The debug took four days. The cause turned out to be a slow-rolling change in the agent's retrieval index β newly indexed documents had begun to include comparative pricing tables that mentioned competitors, and the agent's retrieval scoring had been promoting those documents into context more often as their similarity weights increased. The agent itself had not changed. The retrieval substrate had drifted, and the agent's behavior had drifted with it. The drift was a derivative effect of an upstream system change that was not, by anyone's definition, a pact change.
The team built a drift dashboard the following week. Within a month, the dashboard caught three more drift incidents β none customer-facing, all caught early.
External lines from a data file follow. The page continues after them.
-- ==== Sys2Proof/Machine/Supply.lean ====
section
/-! DEFINITION. Machine/Supply.lean: meanings of the power rows (11), one definition for each row. -/

namespace Sys2Proof.Machine

/-- IDLE_ENTRY (R234, R235). -/
def execIdleEntry (s : State) : Host.Outcome State Fault Refusal :=
  s.row fun s => s.orStay (idleStep s)

/-- NAP_ENTRY (R234, R235). -/
def execNapEntry (s : State) : Host.Outcome State Fault Refusal :=
  s.row fun s => s.orStay (napStep s)

/-- CORE_SLEEP_ENTRY (R236). -/
def execCoreSleepEntry (c : Fin 4) (s : State) : Host.Outcome State Fault Refusal :=
  s.row fun s => s.coreClock (coreSleepStart c.val) [.cores]

/-- CORE_SLEEP_SAVE_DONE (R236). -/
def execCoreSleepSaveDone (c : Fin 4) (s : State) : Host.Outcome State Fault Refusal :=
  s.row fun s => s.coreClock (coreSleepDone c.val) [.regions]

/-- WAKE_TRIGGER (R237). -/
def execWakeTrigger (t : Trigger) (s : State) : Host.Outcome State Fault Refusal :=
  s.row fun s => s.orStay (wakeStep t s)

/-- FAST_CLOCK_STABLE (R238). -/
def execFastClockStable (mhz : BitVec 11) (s : State) : Host.Outcome State Fault Refusal :=
  s.row fun s => s.orStay (clockStable mhz.toNat s)

/-- PWR_CLOCK (R238). -/
def execPwrClock (s : State) : Host.Outcome State Fault Refusal :=
  s.row fun s => s.orStay (clockLate s)

/-- CORE_WAKE (R239). -/
def execCoreWake (c : Fin 4) (s : State) : Host.Outcome State Fault Refusal :=
  s.row fun s => s.fast (coreWakeStep c.val) [.regions]

/-- PWR_CTRL_STAYUP (R235, R237). -/
def execPwrCtrlStayup (p : Party) (on : Bool) (s : State) : Host.Outcome State Fault Refusal :=
  s.row fun s => s.aonRow p 0xB004 (b2n on)

/-- PWR_CTRL_OFF (R245): STAYUP is written back as it is. -/
def execPwrCtrlOff (p : Party) (s : State) : Host.Outcome State Fault Refusal :=
  s.row fun s => s.aonRow p 0xB004 (b2n s.pwr.stayUp + 2)

/-- THROTTLE_ASSERT (R241). -/
def execThrottleAssert (temp : BitVec 8) (s : State) : Host.Outcome State Fault Refusal :=
  s.row fun s => s.orStay (throttleOn temp s)

/-- THROTTLE_DEASSERT (R241). -/
def execThrottleDeassert (s : State) : Host.Outcome State Fault Refusal :=
  s.row fun s => s.orStay (throttleOff s)

/-- POWER_FAIL_WARNING (R243). -/
def execPowerFailWarning (s : State) : Host.Outcome State Fault Refusal :=
  s.row fun s => s.orStay (powerFail s)

/-- PF_SAFE (R243 step 4). -/
def execPfSafe (s : State) : Host.Outcome State Fault Refusal :=
  s.row fun s => s.orStay (pfSafeStep s)

/-- POWER_FAIL_CLEAR (R244). -/
def execPowerFailClear (s : State) : Host.Outcome State Fault Refusal :=
  s.row fun s => s.orStay (pfClear s)

/-- POWER_LOSS (R252). -/
def execPowerLoss (torn : Nat) (s : State) : Host.Outcome State Fault Refusal :=
  s.row fun s => powerLost torn s

/-- STARTUP (R254 steps 1 to 3). -/
def execStartup (s : State) : Host.Outcome State Fault Refusal :=
  .next (s.orStay ((Sys2Proof.Machine.startup s).map State.acceptAon))

/-- CORE_RELEASE (R254 steps 5 and 6). -/
def execCoreRelease (s : State) : Host.Outcome State Fault Refusal :=
  s.row fun s => s.orStay ((releaseCores s).map State.acceptAon)

end Sys2Proof.Machine
end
The pattern was the same in each: a slow-rolling change in some upstream substrate, a derivative effect on the agent's behavior, and a metric that had been climbing or falling for weeks below any alert threshold but visible immediately when plotted on the right chart.
This is the case for drift telemetry. Drift detection β the statistical machinery that decides whether an agent's behavior has shifted β is a backend capability. Drift telemetry is the user interface that makes drift visible to humans, every day, before the statistical detector trips. The detector tells you the drift exists. The telemetry tells you what it looks like, where it started, and what it is doing right now. The two are complementary, and most teams have neither.
This post specifies the dashboard. We will cover the four core charts, the supporting panels, the alert design, the underlying telemetry pipeline, and the human protocol that runs around the dashboard. The output is a Pact Drift Dashboard Spec that any team can implement against their existing telemetry, regardless of the specific tools or trust-layer they use.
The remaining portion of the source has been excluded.